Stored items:

=======

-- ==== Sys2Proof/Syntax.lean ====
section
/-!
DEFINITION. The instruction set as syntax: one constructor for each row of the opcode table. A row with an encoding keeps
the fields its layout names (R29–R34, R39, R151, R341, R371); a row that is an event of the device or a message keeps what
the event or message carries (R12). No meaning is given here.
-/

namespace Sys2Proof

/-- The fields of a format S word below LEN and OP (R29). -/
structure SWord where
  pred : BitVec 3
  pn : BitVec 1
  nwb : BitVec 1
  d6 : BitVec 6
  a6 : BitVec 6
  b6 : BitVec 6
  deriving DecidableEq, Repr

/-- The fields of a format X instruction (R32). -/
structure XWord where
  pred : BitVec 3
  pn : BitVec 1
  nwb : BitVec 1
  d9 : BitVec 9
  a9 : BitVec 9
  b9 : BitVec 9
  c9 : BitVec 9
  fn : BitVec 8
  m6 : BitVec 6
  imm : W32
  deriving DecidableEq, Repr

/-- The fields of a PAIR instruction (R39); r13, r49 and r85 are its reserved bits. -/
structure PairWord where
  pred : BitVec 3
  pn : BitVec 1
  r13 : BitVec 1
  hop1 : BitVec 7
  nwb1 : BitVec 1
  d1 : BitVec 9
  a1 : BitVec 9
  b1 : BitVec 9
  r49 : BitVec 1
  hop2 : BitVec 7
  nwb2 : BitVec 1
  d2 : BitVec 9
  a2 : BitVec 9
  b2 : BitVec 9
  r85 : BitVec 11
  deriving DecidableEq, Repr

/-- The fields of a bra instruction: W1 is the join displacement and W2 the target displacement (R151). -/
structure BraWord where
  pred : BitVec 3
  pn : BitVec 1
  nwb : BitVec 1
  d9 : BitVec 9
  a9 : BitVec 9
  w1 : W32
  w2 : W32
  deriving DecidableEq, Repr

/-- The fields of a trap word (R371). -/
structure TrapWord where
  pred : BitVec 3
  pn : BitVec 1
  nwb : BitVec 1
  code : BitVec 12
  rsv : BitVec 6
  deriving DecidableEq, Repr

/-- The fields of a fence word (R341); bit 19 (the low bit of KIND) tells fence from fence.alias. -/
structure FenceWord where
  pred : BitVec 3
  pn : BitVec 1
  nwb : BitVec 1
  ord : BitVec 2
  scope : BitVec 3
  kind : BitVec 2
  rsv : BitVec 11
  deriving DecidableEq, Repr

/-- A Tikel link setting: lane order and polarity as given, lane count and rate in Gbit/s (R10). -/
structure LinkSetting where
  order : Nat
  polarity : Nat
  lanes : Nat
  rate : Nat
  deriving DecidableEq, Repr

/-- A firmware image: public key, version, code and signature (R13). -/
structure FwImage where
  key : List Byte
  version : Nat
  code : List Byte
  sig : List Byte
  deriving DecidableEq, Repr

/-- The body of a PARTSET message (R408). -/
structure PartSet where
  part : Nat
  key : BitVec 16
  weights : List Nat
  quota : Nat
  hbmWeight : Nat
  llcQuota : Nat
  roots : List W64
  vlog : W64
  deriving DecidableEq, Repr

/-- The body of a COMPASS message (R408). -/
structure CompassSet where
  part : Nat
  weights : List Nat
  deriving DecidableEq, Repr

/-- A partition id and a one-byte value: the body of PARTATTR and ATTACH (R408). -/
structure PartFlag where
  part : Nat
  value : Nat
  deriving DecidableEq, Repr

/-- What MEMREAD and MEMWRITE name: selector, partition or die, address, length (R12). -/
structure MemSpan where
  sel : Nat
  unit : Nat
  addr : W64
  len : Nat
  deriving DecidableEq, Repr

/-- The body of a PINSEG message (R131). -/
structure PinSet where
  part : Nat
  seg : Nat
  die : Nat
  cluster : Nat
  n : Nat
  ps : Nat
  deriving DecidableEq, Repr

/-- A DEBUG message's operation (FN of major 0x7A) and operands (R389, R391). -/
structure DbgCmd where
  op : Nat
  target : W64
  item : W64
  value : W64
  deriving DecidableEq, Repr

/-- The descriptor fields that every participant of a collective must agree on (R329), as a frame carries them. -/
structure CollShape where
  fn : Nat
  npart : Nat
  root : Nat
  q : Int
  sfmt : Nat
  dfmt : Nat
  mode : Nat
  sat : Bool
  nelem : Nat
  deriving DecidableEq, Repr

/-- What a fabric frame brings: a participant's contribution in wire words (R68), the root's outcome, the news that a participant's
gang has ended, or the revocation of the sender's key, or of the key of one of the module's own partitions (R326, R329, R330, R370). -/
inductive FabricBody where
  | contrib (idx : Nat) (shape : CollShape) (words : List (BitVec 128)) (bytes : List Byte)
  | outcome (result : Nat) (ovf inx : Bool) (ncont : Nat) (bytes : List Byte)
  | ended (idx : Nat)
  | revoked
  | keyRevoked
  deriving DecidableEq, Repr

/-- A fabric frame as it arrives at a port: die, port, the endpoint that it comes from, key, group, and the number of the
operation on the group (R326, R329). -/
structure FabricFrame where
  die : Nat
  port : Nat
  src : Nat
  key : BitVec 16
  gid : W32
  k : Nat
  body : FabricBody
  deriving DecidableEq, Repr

=======

◆ What this task involves: Find the word "port" in the data and show each line that holds it.

◆ Solution to this problem:
/-- A fabric frame as it arrives at a port: die, port, the endpoint that it comes from, key, group, and the number of the
  port : Nat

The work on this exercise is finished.